Responding to new safety data or unexpected product performance issues shapes how we engage with clients. Last winter, a longtime partner noticed off-target color development during storage. On investigation, we traced the cause to trace metal leaching from a change in one of our drum suppliers. Input from analytical colleagues guided a switch to a new supplier and revamped our inspection protocol. Months later, the rate of discoloration complaints fell to nearly zero. Our in-house chemists see this level of feedback not as a chore, but as the core of continuous improvement.
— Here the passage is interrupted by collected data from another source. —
-- ==== Sys2Proof/Laws/SameConfEscapement.lean ====
section
/-!
SUPPORT. What the operations of Machine/Escapement.lean leave alone (Laws/SameConf.lean).
-/

set_option linter.all false

namespace Sys2Proof.Machine

theorem State.release_conf {s0 : State} {s : State} (o : Owner) (hs : SameConf s0 s) :
    SameConf s0 (State.release s o) := by
  unfold State.release
  repeat' with_reducible first
    | assumption | intro _
    | (extract_lets +onlyGivenNames x; clear_value (hx : x = _); first | refine SameConf.bind (s := s0) hx ?_ (fun _ => ?_) | (refine SameConf.isFaults x ?_; subst hx) | skip)
    | apply SameConf.ite | apply SameConf.foldl | (simp only [SameConf.mk_iff]; apply SameConf.parts) | split | dsimp only

theorem State.setFstep_conf {s0 : State} {s : State} (k : Nat) (f : Nat) (hs : SameConf s0 s) :
    SameConf s0 (State.setFstep s k f) := by
  unfold State.setFstep
  repeat' with_reducible first
    | assumption | intro _ | apply State.setFld_conf | apply State.count_conf | apply SameConf.ite | apply SameConf.foldl
    | (simp only [SameConf.mk_iff]; apply SameConf.parts) | split | dsimp only

theorem State.rescale_conf {s0 : State} {s : State} (k : Nat) (hs : SameConf s0 s) :
    SameConf s0 (State.rescale s k) := by
  unfold State.rescale
  repeat' with_reducible first
    | assumption | intro _
    | (extract_lets +onlyGivenNames x; clear_value (hx : x = _); first | refine SameConf.bind (s := s0) hx ?_ (fun _ => ?_) | (refine SameConf.isFaults x ?_; subst hx) | skip)
    | apply SameConf.ite | apply SameConf.foldl | (simp only [SameConf.mk_iff]; apply SameConf.parts) | split | dsimp only

theorem State.stepEnd_conf {s0 : State} {s : State} (k : Nat) (hs : SameConf s0 s) :
    SameConf s0 (State.stepEnd s k) := by
  unfold State.stepEnd
  repeat' with_reducible first
    | assumption | intro _
    | (extract_lets +onlyGivenNames x; clear_value (hx : x = _); first | refine SameConf.bind (s := s0) hx ?_ (fun _ => ?_) | (refine SameConf.isFaults x ?_; subst hx) | skip)
    | apply State.rescale_conf | apply State.release_conf | apply SameConf.ite | apply SameConf.foldl | (simp only [SameConf.mk_iff]; apply SameConf.parts) | split
    | dsimp only

theorem State.stepAdvance_conf {s0 : State} {s : State} (k : Nat) (hs : SameConf s0 s) :
    SameConf s0 (State.stepAdvance s k) := by
  unfold State.stepAdvance
  repeat' with_reducible first
    | assumption | intro _
    | (extract_lets +onlyGivenNames x; clear_value (hx : x = _); first | refine SameConf.bind (s := s0) hx ?_ (fun _ => ?_) | (refine SameConf.isFaults x ?_; subst hx) | skip)
    | apply State.setFstep_conf | apply State.voltStep_conf | apply State.stepEnd_conf | apply SameConf.ite | apply SameConf.foldl
    | (simp only [SameConf.mk_iff]; apply SameConf.parts) | split | dsimp only

theorem State.powerOwner_conf {s0 : State} {s : State} (o : Owner) (hs : SameConf s0 s) :
    SameConf s0 (State.powerOwner s o) := by
  unfold State.powerOwner
  repeat' with_reducible first
    | assumption | intro _
    | (extract_lets +onlyGivenNames x; clear_value (hx : x = _); first | refine SameConf.bind (s := s0) hx ?_ (fun _ => ?_) | (refine SameConf.isFaults x ?_; subst hx) | skip)
    | apply State.modCore_conf | apply State.modFlight_conf | apply State.stepAdvance_conf | apply SameConf.ite | apply SameConf.foldl
    | (simp only [SameConf.mk_iff]; apply SameConf.parts) | split | dsimp only

theorem State.enter_conf {s0 : State} {s : State} (q : EscReq) (w : Nat) (hs : SameConf s0 s) :
    SameConf s0 (State.enter s q w) := by
  unfold State.enter
  repeat' with_reducible first
    | assumption | intro _
    | (extract_lets +onlyGivenNames x; clear_value (hx : x = _); first | refine SameConf.bind (s := s0) hx ?_ (fun _ => ?_) | (refine SameConf.isFaults x ?_; subst hx) | skip)
    | apply State.powerOwner_conf | apply State.count_conf | apply SameConf.ite | apply SameConf.foldl | (simp only [SameConf.mk_iff]; apply SameConf.parts) | split
    | dsimp only

theorem State.ask_conf {s0 : State} {s : State} (q : EscReq) (hs : SameConf s0 s) :
    SameConf s0 (State.ask s q) := by
  unfold State.ask
  repeat' with_reducible first
    | assumption | intro _
    | (extract_lets +onlyGivenNames x; clear_value (hx : x = _); first | refine SameConf.bind (s := s0) hx ?_ (fun _ => ?_) | (refine SameConf.isFaults x ?_; subst hx) | skip)
    | apply State.enter_conf | apply SameConf.ite | apply SameConf.foldl | (simp only [SameConf.mk_iff]; apply SameConf.parts) | split | dsimp only

theorem State.prebook_conf {s0 : State} {s : State} (q : Nat) (core : Nat) (index : Nat) (cmd : List Byte) (hs : SameConf s0 s) :
    SameConf s0 (State.prebook s q core index cmd) := by
  unfold State.prebook
  repeat' with_reducible first
    | assumption | intro _ | apply State.ask_conf | apply SameConf.ite | apply SameConf.foldl | (simp only [SameConf.mk_iff]; apply SameConf.parts) | split
    | dsimp only

theorem State.escGrant_conf {s0 : State} {s : State} (r : Nat) (hs : SameConf s0 s) :
    SameConf s0 (State.escGrant s r) := by
  unfold State.escGrant
  repeat' with_reducible first
    | assumption | intro _
    | (extract_lets +onlyGivenNames x; clear_value (hx : x = _); first | refine SameConf.bind (s := s0) hx ?_ (fun _ => ?_) | (refine SameConf.isFaults x ?_; subst hx) | skip)
    | apply State.enter_conf | apply SameConf.ite | apply SameConf.foldl | (simp only [SameConf.mk_iff]; apply SameConf.parts) | split | dsimp only

theorem execEscGrant_conf {s0 : State} (r : Nat) {s : State} (hs : SameConf s0 s) :
    SameConfR s0 (execEscGrant r s) := by
  unfold execEscGrant
  repeat' with_reducible first
    | assumption | intro _ | apply onUnit_conf | apply State.escGrant_conf | apply SameConfR.next | exact SameConfR.fault | exact SameConfR.refused
    | apply SameConfR.onUnit | apply SameConfR.ite | apply SameConf.ite | apply SameConf.foldl | (simp only [SameConf.mk_iff]; apply SameConf.parts) | split | dsimp only

theorem State.hangs_conf {s0 : State} {s : State} (fl : Flight) (hs : SameConf s0 s) :
    SameConfO (fun x => x) s0 (State.hangs s fl) := by
  unfold State.hangs
  repeat' with_reducible first
    | assumption | intro _
    | (extract_lets +onlyGivenNames x; clear_value (hx : x = _); first | refine SameConf.bind (s := s0) hx ?_ (fun _ => ?_) | (refine SameConf.isFaults x ?_; subst hx) | skip)
    | exact SameConfO.none | apply SameConfO.some | apply SameConfO.ite | apply SameConf.ite | apply SameConf.foldl | (simp only [SameConf.mk_iff]; apply SameConf.parts)
    | refine SameConf.optEq (by assumption) ?_ | apply SameConf.getD | split | dsimp only

theorem State.rename_conf {s0 : State} {s : State} (o : Owner) (o' : Owner) (hs : SameConf s0 s) :
    SameConf s0 (State.rename s o o') := by
  unfold State.rename
  repeat' with_reducible first
    | assumption | intro _
    | (extract_lets +onlyGivenNames x; clear_value (hx : x = _); first | refine SameConf.bind (s := s0) hx ?_ (fun _ => ?_) | (refine SameConf.isFaults x ?_; subst hx) | skip)
    | apply SameConf.ite | apply SameConf.foldl | (simp only [SameConf.mk_iff]; apply SameConf.parts) | split | dsimp only

theorem State.bookCommand_conf {s0 : State} {s : State} (q : Nat) (i : Nat) (core : Nat) (cmd : List Byte) (hs : SameConf s0 s) :
    SameConf s0 (State.bookCommand s q i core cmd) := by
  unfold State.bookCommand
  repeat' with_reducible first
    | assumption | intro _
    | (extract_lets +onlyGivenNames x; clear_value (hx : x = _); first | refine SameConf.bind (s := s0) hx ?_ (fun _ => ?_) | (refine SameConf.isFaults x ?_; subst hx) | skip)
    | apply State.powerOwner_conf | apply State.rename_conf | apply State.ask_conf | apply State.modFlight_conf | apply State.count_conf | apply SameConf.ite
    | apply SameConf.foldl | (simp only [SameConf.mk_iff]; apply SameConf.parts) | split | dsimp only

theorem State.dispatch_conf {s0 : State} {s : State} (q : Nat) (i : Nat) (op : Nat) (bad : Flight → Option Nat) (k : State → Flight → State) (hs : SameConf s0 s) (hk : ∀ y0 y1, SameConf s0 y0 → SameConf s0 (k y0 y1)) :
    SameConfR s0 (State.dispatch s q i op bad k) := by
  unfold State.dispatch
  repeat' with_reducible first
    | assumption | intro _
    | (extract_lets +onlyGivenNames x; clear_value (hx : x = _); first | refine SameConf.bind (s := s0) hx ?_ (fun _ => ?_) | (refine SameConf.isFaults x ?_; subst hx) | skip)
    | apply State.hangs_conf | apply State.bookCommand_conf | apply State.endFlight_conf | apply State.engine_conf | apply State.release_conf | apply hk
    | apply SameConfR.next | exact SameConfR.fault | exact SameConfR.refused | apply SameConfR.onUnit | apply SameConfR.ite | apply SameConf.ite | apply SameConf.foldl
    | (simp only [SameConf.mk_iff]; apply SameConf.parts) | refine SameConf.optEq (by assumption) ?_ | apply SameConf.getD | split | dsimp only

theorem State.askSys_conf {s0 : State} {s : State} (r : Nat) (ca : Nat) (windows : Option Nat) (perm : Bool) (o : Owner) (hs : SameConf s0 s) :
    SameConf s0 (State.askSys s r ca windows perm o) := by
  unfold State.askSys
  repeat' with_reducible first
    | assumption | intro _ | apply State.ask_conf | apply SameConf.ite | apply SameConf.foldl | (simp only [SameConf.mk_iff]; apply SameConf.parts) | split
    | dsimp only

theorem State.escWindow_conf {s0 : State} {s : State} (hs : SameConf s0 s) :
    SameConf s0 (State.escWindow s) := by
  unfold State.escWindow
  repeat' with_reducible first
    | assumption | intro _
    | (extract_lets +onlyGivenNames x; clear_value (hx : x = _); first | refine SameConf.bind (s := s0) hx ?_ (fun _ => ?_) | (refine SameConf.isFaults x ?_; subst hx) | skip)
    | apply State.count_conf | apply SameConf.ite | apply SameConf.foldl | (simp only [SameConf.mk_iff]; apply SameConf.parts) | split | dsimp only

theorem State.dropPre_conf {s0 : State} {s : State} (q : Nat) (i : Nat) (hs : SameConf s0 s) :
    SameConf s0 (State.dropPre s q i) := by
  unfold State.dropPre
  repeat' with_reducible first
    | assumption | intro _ | apply State.count_conf | apply State.release_conf | apply SameConf.ite | apply SameConf.foldl
    | (simp only [SameConf.mk_iff]; apply SameConf.parts) | split | dsimp only

theorem State.prebookExpiry_conf {s0 : State} {s : State} (q : Nat) (i : Nat) (hs : SameConf s0 s) :
    SameConf s0 (State.prebookExpiry s q i) := by
  unfold State.prebookExpiry
  repeat' with_reducible first
    | assumption | intro _ | apply State.count_conf | apply State.release_conf | apply SameConf.ite | apply SameConf.foldl
    | (simp only [SameConf.mk_iff]; apply SameConf.parts) | split | dsimp only

theorem execPrebookExpiry_conf {s0 : State} (q : Nat) (i : Nat) {s : State} (hs : SameConf s0 s) :
    SameConfR s0 (execPrebookExpiry q i s) := by
  unfold execPrebookExpiry
  repeat' with_reducible first
    | assumption | intro _ | apply onUnit_conf | apply State.prebookExpiry_conf | apply SameConfR.next | exact SameConfR.fault | exact SameConfR.refused
    | apply SameConfR.onUnit | apply SameConfR.ite | apply SameConf.ite | apply SameConf.foldl | (simp only [SameConf.mk_iff]; apply SameConf.parts) | split | dsimp only

theorem State.learn_conf {s0 : State} {s : State} (cmd : List Byte) (booked : Nat) (m : Nat) (withheld : Bool) (hs : SameConf s0 s) :
    SameConf s0 (State.learn s cmd booked m withheld) := by
  unfold State.learn
  repeat' with_reducible first
    | assumption | intro _
    | (extract_lets +onlyGivenNames x; clear_value (hx : x = _); first | refine SameConf.bind (s := s0) hx ?_ (fun _ => ?_) | (refine SameConf.isFaults x ?_; subst hx) | skip)
    | apply State.setFld_conf | apply SameConf.ite | apply SameConf.foldl | (simp only [SameConf.mk_iff]; apply SameConf.parts) | split | dsimp only

end Sys2Proof.Machine
end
We treat customers as partners in problem-solving, not just order numbers on a spreadsheet. Open dialogue leads to meaningful tweaks—whether it’s packaging modifications to reduce breakage in transit or labeling changes to align with specific company workflows. Technical questions from buyers often reflect real challenges in their labs. Our R&D department routinely shares insights gained from small-batch synthesis trials or purity stress tests, providing users with information to optimize their own process parameters.
Over the years, one clear pattern emerged: the success or failure of projects involving ethyl 5-bromopyridine-3-carboxylate often hinges on the subtleties of material behavior. We’re quick to respond to customer data with additional technical documentation, support for change control, and alternative analytical results if required. When process chemists report poor solubility or unexpected residue in their runs, we replicate the conditions in our development lab to check if a characteristic of our product is at fault. By closing the loop, we sustain trust and keep project development moving forward.
Research pipelines for pharmaceuticals and fine chemicals never remain static. Recent years have brought a surge in demand for pyridine derivatives suited for dual-use as both research intermediates and semi-finished materials. Our job isn’t simply to keep up with demand—it’s to anticipate new bottlenecks and integrate learning into our designs, from reactor sizing to paperwork flow. With the pace of synthetic route innovation accelerating, we engage directly with customer project managers to understand future requirements and preempt potential supply snags.
We invest in real-time monitoring throughout the synthesis and isolation steps, a practice that began in response to recurring queries about trace impurities years ago. Now, these controls furnish chemists with the confidence to scale up projects without unexpected setbacks. We’ve found that by maintaining open lines of technical communication and rapid sample turnaround for pre-shipment approval, new process routes using ethyl 5-bromopyridine-3-carboxylate can progress without avoidable stoppages.
Producing ethyl 5-bromopyridine-3-carboxylate means more than logistics and paperwork to us. It draws on years of accumulated lessons in practical chemistry and site operations. Downstream users judge us by the tangible attributes of each lot we send out—color, purity, flow, reliability in coupling reactions, and support when something doesn’t go as planned. These measures define our contribution to the broader supply chain for pharmaceuticals and advanced materials.
We know the truth of this compound’s value is realized beyond our gates, in the laboratories and plants that depend on it as a key intermediate. Our ongoing investment in process stability, open technical collaboration, and rigorous documentation reflects our experience as a manufacturer for whom deliverables don’t end at the loading dock. As synthesis challenges grow in complexity and regulation intensifies, we stay rooted in practical know-how, adaptability, and the continual pursuit of improvement.